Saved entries
=== Begin Enclosure ===

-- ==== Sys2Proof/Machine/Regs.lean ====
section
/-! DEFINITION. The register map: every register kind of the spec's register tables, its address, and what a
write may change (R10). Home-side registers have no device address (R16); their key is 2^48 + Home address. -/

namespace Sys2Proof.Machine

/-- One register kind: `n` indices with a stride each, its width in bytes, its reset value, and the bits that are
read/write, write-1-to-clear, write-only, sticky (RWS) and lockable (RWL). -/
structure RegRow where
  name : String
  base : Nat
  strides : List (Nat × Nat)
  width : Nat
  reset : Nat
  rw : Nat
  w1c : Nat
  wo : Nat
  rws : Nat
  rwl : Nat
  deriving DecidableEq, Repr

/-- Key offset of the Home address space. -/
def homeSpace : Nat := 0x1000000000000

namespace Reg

=== End Enclosure ===
=== Begin Enclosure ===

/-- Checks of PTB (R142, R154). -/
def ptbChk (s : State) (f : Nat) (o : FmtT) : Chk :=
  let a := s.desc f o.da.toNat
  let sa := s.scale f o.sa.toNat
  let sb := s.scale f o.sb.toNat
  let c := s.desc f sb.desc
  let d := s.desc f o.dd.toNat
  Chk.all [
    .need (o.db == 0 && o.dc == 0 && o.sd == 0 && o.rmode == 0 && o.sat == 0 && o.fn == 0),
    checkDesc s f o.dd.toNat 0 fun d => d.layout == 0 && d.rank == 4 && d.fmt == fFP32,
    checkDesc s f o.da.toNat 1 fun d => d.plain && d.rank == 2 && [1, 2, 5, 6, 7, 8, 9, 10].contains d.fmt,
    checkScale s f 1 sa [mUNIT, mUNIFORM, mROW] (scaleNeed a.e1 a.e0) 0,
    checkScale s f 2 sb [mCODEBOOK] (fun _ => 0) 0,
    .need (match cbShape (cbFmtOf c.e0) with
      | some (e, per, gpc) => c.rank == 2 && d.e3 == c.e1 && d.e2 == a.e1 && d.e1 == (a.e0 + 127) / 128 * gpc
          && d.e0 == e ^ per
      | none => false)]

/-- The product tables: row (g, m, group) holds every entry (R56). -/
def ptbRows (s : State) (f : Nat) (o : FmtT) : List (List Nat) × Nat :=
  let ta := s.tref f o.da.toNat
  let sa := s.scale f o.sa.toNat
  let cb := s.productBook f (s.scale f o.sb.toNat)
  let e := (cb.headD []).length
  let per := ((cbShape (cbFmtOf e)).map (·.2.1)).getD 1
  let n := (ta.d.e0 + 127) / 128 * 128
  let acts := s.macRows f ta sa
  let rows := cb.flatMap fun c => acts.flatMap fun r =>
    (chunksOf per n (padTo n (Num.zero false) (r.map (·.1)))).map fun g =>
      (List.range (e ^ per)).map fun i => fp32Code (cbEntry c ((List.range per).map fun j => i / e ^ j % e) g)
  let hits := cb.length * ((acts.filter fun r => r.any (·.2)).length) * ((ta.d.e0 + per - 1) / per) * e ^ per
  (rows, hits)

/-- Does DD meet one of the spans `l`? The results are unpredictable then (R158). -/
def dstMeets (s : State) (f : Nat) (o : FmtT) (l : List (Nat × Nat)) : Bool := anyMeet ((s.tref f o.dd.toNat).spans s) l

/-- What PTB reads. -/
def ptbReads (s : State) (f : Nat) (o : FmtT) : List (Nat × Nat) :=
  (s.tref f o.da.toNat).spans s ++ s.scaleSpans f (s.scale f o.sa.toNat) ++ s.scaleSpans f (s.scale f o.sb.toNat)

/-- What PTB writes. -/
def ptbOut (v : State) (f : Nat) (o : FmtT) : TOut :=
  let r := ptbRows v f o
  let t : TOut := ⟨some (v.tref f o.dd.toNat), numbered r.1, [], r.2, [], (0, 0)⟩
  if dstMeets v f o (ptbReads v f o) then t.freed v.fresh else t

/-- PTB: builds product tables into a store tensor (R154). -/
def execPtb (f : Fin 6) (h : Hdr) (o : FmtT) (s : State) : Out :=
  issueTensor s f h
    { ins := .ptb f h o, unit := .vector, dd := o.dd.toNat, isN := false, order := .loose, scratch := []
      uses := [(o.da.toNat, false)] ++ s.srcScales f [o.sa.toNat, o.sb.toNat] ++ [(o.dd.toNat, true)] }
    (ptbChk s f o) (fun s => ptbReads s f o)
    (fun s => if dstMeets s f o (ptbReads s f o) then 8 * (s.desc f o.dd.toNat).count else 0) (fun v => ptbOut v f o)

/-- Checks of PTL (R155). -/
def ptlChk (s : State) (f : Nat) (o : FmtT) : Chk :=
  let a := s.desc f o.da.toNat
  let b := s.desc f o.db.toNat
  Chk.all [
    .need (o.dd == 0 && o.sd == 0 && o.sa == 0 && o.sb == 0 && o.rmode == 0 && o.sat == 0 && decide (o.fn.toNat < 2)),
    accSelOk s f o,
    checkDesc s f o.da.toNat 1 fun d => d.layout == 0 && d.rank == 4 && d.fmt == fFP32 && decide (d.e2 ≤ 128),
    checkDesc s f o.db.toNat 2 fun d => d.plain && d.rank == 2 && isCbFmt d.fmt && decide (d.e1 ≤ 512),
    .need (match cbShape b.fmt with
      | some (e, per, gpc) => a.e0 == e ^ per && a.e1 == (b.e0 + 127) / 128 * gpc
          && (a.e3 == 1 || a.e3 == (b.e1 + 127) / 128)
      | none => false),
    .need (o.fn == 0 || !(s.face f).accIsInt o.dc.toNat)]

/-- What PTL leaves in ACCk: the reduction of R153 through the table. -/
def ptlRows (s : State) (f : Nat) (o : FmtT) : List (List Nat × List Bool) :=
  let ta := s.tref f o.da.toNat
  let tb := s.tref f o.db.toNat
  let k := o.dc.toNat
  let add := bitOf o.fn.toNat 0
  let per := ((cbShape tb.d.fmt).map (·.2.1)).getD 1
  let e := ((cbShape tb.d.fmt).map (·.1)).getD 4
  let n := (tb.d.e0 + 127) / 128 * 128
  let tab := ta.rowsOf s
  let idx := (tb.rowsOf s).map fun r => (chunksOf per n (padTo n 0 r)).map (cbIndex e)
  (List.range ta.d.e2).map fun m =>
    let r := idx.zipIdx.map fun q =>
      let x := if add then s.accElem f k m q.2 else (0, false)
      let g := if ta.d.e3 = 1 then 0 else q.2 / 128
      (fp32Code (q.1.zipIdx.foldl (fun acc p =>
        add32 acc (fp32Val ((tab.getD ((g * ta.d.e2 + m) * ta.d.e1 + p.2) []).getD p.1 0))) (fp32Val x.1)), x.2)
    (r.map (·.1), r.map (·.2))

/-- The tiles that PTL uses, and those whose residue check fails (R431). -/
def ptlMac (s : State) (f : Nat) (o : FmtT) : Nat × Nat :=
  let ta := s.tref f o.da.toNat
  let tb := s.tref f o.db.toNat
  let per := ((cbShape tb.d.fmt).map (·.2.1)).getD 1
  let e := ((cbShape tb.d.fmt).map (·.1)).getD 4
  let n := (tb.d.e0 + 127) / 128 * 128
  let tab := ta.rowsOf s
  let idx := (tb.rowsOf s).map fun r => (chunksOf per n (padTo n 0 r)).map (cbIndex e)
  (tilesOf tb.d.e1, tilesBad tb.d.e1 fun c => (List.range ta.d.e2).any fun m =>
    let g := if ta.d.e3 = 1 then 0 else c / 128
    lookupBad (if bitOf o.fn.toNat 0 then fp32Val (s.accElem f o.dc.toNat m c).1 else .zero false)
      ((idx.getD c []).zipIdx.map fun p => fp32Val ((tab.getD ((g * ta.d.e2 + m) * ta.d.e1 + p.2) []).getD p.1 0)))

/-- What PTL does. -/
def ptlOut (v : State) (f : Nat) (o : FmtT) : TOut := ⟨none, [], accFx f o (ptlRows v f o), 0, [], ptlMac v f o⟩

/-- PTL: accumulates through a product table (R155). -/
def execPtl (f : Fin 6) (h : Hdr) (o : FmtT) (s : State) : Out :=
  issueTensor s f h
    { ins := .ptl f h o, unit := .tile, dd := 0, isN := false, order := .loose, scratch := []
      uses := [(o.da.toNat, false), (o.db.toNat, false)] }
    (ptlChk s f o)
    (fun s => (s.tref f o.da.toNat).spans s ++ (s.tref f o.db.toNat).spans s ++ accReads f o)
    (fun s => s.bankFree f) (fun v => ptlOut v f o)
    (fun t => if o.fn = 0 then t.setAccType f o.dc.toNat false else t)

=== End Enclosure ===

Try it
Could you repeat exactly the lines above from the line with "then (R158). -/" up to and including the line with "def ptbReads (s", and only those?

Answer section
/-- Does DD meet one of the spans `l`? The results are unpredictable then (R158). -/
def dstMeets (s : State) (f : Nat) (o : FmtT) (l : List (Nat × Nat)) : Bool := anyMeet ((s.tref f o.dd.toNat).spans s) l

/-- What PTB reads. -/
def ptbReads (s : State) (f : Nat) (o : FmtT) : List (Nat × Nat) :=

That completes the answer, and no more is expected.